1. The use of lower to check tag quality is to make sure that entries like GoOD, GOOD, gOOd, etc...
are considered. Although discovered to be unnecessary because the rows do not change after filtering

2. Timestamp schema for silver column 

3. Identify sensors with similar dates or types


   i.e Sensor 4 with different dates, Sensor 1 and 2 with same dates


###Sensor 1

In [0]:
bronze_sensor1 = spark.read \
                      .format("delta") \
                      .load(f"{bronze_source}/sensor1/")

In [0]:
bronze_sensor1 = bronze_sensor1.withColumn("timestamp", to_timestamp(col("created_timestamp")))

#first step, filter for good quality 
silver_sensor1 = bronze_sensor1 \
                    .filter(lower(col("tag_quality")) == "good") \
                    .select("timestamp", "tag_key", "tag_val" , "tag_quality")

In [0]:
silver_sensor1.write \
              .mode("overwrite") \
              .format("delta") \
              .option("mergeSchema", "true").save(f"{silver}/sensor1")


###Sensor 2

In [0]:
bronze_sensor2 = spark.read \
                      .format("delta") \
                      .load(f"{bronze_source}/sensor2/")

In [0]:
bronze_sensor2 = bronze_sensor2.withColumn("timestamp", to_timestamp(col("created_timestamp")))
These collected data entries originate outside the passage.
-- ==== Sys2Proof/Machine/Ops.lean ====
section
/-! DEFINITION. Machine/Ops.lean: the atomic state transitions of the interface and the engine (spec 10_state.md R36 to
R39), each written once.  Taking an error is `takeError`; there is no return from one (R205). -/

namespace Sys2Proof.Machine

/-- R33, R37: the phase in which an accepted command runs. -/
def runPhase (i : Instr) : Phase :=
  match i with
  | .encrypt => .runEnc
  | .decrypt => .runDec

/-- R37, the part before the length check: `OPR` latched, BUSY set, DONE and ERR cleared, the old result
invalidated. -/
def latchCommand (i : Instr) (s : State) : State :=
  { s with opr := encode i, status := mkStatus true false errNone, blkOut := none }

/-- R37, the part after the length check; R72: the operands unmodified. -/
def loadOperands (i : Instr) (b k : Block) (s : State) : State :=
  { s with work := b, kr := k, rc := 0, ph := runPhase i }

/-- Error completion, R39 and R204: the one way any error is taken.  Nothing but `BLK_OUT`, `STATUS` and `PH`
changes: there is no saved pc, cause register, vector or mode. -/
def takeError (e : EngineError) (s : State) : State :=
  { s with blkOut := none, status := mkStatus false true (errCode e), ph := .idle }

/-- Normal completion, R38, with the result in `S`. -/
def complete (s : State) : State :=
  { s with blkOut := some s.work, status := mkStatus false true errNone, ph := .idle }

/-- R185: after a round, `S` holds the round's value and `RC` counts it. -/
def endRound (b : Block) (s : State) : State :=
  { s with work := b, rc := s.rc + 1 }

/-- Writing `S` alone (a key XOR outside the rounds, R180 and R182). -/
def setWork (b : Block) (s : State) : State := { s with work := b }

/-- Command acceptance, R37 (with R200, R203): latch, check both lengths together, then load the operands or take
the error. -/
def accept (i : Instr) (s : State) : State :=
  match blockOfBytes s.blkIn, blockOfBytes s.keyIn with
  | some b, some k => loadOperands i b k (latchCommand i s)
  | _, _ => takeError .invalidBlockSize (latchCommand i s)

/-- R230, R231: reset of the engine and its interface, at any time; a running command is abandoned.  What the host
still has to do and has read is the host's and stays, and so does the record of R241 (log entries 9, 4). -/
def resetEngine (s : State) : State :=
  { State.reset with startFault := s.startFault, host := s.host, reads := s.reads, window := s.window }

/-- The host goes on to its next action. -/
def nextAction (rest : List HostEntry) (w : Option Nat) (s : State) : State :=
  { s with host := rest, window := w }

/-- R25: the host writes `CMD`. -/
def writeCmd (op : BitVec 1) (s : State) : State := { s with cmd := op, cmdWritten := true }

/-- R26: the host writes `BLK_IN`. -/
def writeBlk (bs : List Byte) (s : State) : State := { s with blkIn := bs, blkWritten := true }

/-- R27: the host writes `KEY_IN`. -/
def writeKey (bs : List Byte) (s : State) : State := { s with keyIn := bs, keyWritten := true }

/-- R76: a read binds a name.  R57: it changes nothing of the engine. -/
def bindReading (r : Reading) (s : State) : State := { s with reads := r :: s.reads }

end Sys2Proof.Machine
end

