-- ==== Sys2Proof/Machine/HostActions.lean ====
section
/-! DEFINITION. Machine/HostActions.lean: one step of host and engine together (spec 10_state.md R25 to R31,
70_reset_and_hazards.md R230 to R245, 30_encoding.md R76).  Each function is written over any tables and over the
commands' meaning `run`, so that the same text serves the hardware and a test configuration. -/

namespace Sys2Proof.Machine

/-- R76: the reading of READ, and whether it may be taken: STATUS always; BLK_OUT only if DONE = 1 and ERR = 0, and
then R243 applies to it. -/
def readResult (name : Name) (s : State) : Except Fault Reading :=
  if resultValid s.status then
    match s.blkOut with
    | some b => .ok { name := name, status := some s.status, out := some b }
    | none => .error .readInvalidResult
  else .ok { name := name, status := some s.status, out := none }

/-- R28, R37, R240, R241: START with the engine idle runs the command in `CMD`, if the host has written all three operand
registers since reset; if not, it is the fault of R241, which the model records, and never a value: no command is
accepted (log entry 4).  While a command runs the host is held: the engine moves and START stays the next action (log
entry 8). -/
def doStart (t : Tables) (run : Instr → State → Result) (s s1 : State) : Result :=
  match s.ph with
  | .idle => if operandsWritten s then run (decodeCmd s.cmd) s1 else .next (recordStart s1)
  | .runEnc => .next (advance t s)
  | .runDec => .next (advance t s)

/-- R26, R76: writing `BLK_IN`. -/
def doWriteBlk (t : Tables) (o : Operand) (s1 : State) : Result :=
  match operandBytes o s1.reads with
  | some bs => .next (runWindow t (writeBlk bs s1))
  | none => .fault .unboundName

/-- R30: reading STATUS alone. -/
def doReadStatus (t : Tables) (name : Name) (s1 : State) : Result :=
  if legalStatus s1.status then
    .next (runWindow t (bindReading { name := name, status := some s1.status, out := none } s1))
  else .refused .reservedStatus

/-- R29, R243: reading BLK_OUT alone. -/
def doReadOut (t : Tables) (name : Name) (s1 : State) : Result :=
  match s1.blkOut with
  | some b => .next (runWindow t (bindReading { name := name, status := none, out := some b } s1))
  | none => .fault .readInvalidResult

/-- R76, R242: WAIT reads STATUS until DONE = 1; a poll that does not see it lets the engine move. -/
def doWait (t : Tables) (s s1 : State) : Result :=
  if legalStatus s.status then
    if statusDone s.status then .next (runWindow t s1) else .next (advance t s)
  else .refused .reservedStatus

/-- R76: READ. -/
def doRead (t : Tables) (name : Name) (s1 : State) : Result :=
  if legalStatus s1.status then
    match readResult name s1 with
    | .ok r => .next (runWindow t (bindReading r s1))
    | .error f => .fault f
  else .refused .reservedStatus

/-- The host's next action; `s` is the state before it, `s1` the same state with the action taken from the host's
list. -/
def doAction (t : Tables) (run : Instr → State → Result) (a : HostAction) (s s1 : State) : Result :=
  match a with
  | .writeCmd op => .next (runWindow t (writeCmd op s1))
  | .writeBlk o => doWriteBlk t o s1
  | .writeKey bs => .next (runWindow t (writeKey bs s1))
  | .start => doStart t run s s1
  | .readStatus name => doReadStatus t name s1
  | .readOut name => doReadOut t name s1
  | .wait => doWait t s s1
  | .read name => doRead t name s1
  | .reset => .next (resetEngine s1)

/-- One step: the host's next action and the engine's moves until the one after it lands; with nothing left for the
host to do, one move of the engine. -/
def stepIn (t : Tables) (run : Instr → State → Result) (s : State) : Result :=
  match s.host with
  | [] => .next (advance t s)
  | e :: rest => doAction t run e.action s (nextAction rest e.window s)

/-- The opcode-table word `w` as `CMD`'s content: bit 0 of its low `nbits` bits (R70). -/
def fetchCmd (nbits w : Nat) : BitVec 1 := BitVec.ofBool ((wordBits nbits w).headD false)

/-- A state whose very next step issues the command in `w`: `CMD` holds it, the operand registers count as written,
the engine is idle and START, with nothing landing inside the command, is the host's next action (log entry 18). -/
def placeCommand (s : State) (nbits w : Nat) : State :=
  { s with
    cmd := fetchCmd nbits w, cmdWritten := true, blkWritten := true, keyWritten := true, ph := .idle
    host := { action := .start, window := none } :: s.host }

end Sys2Proof.Machine
end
#first step, filter for good quality 
silver_sensor2 = bronze_sensor2 \
                    .filter(lower(col("tag_quality")) == "good") \
                    .select("timestamp", "tag_key", "tag_val" , "tag_quality")

In [0]:
silver_sensor2.write \
              .mode("overwrite") \
              .format("delta") \
              .option("mergeSchema", "true").save(f"{silver}/sensor2")


###Sensor 4

Combined data for sensor 4 is shown later in data unioning

In [0]:
#sensor 4 bronze parquet file
bronze_sensor4_pq = spark.read \
                         .format("delta") \
                         .load(f"{bronze_source}/sensor4/parquet/")


In [0]:
bronze_sensor4_pq = bronze_sensor4_pq.withColumn("timestamp", to_timestamp(col("created_timestamp")))

#first step, filter for good quality 
silver_sensor4_pq = bronze_sensor4_pq \
                        .filter(lower(col("tag_quality")) == "good") \
                        .select("timestamp", "tag_key", "tag_val", "tag_quality")

In [0]:
#sensor 4 bronze pickle file
bronze_sensor4_pk = spark.read \
                         .format("delta") \
                         .load(f"{bronze_source}/sensor4/pickle/")

In [0]:
bronze_sensor4_pk = bronze_sensor4_pk.withColumn("timestamp", to_timestamp(col("created_timestamp")))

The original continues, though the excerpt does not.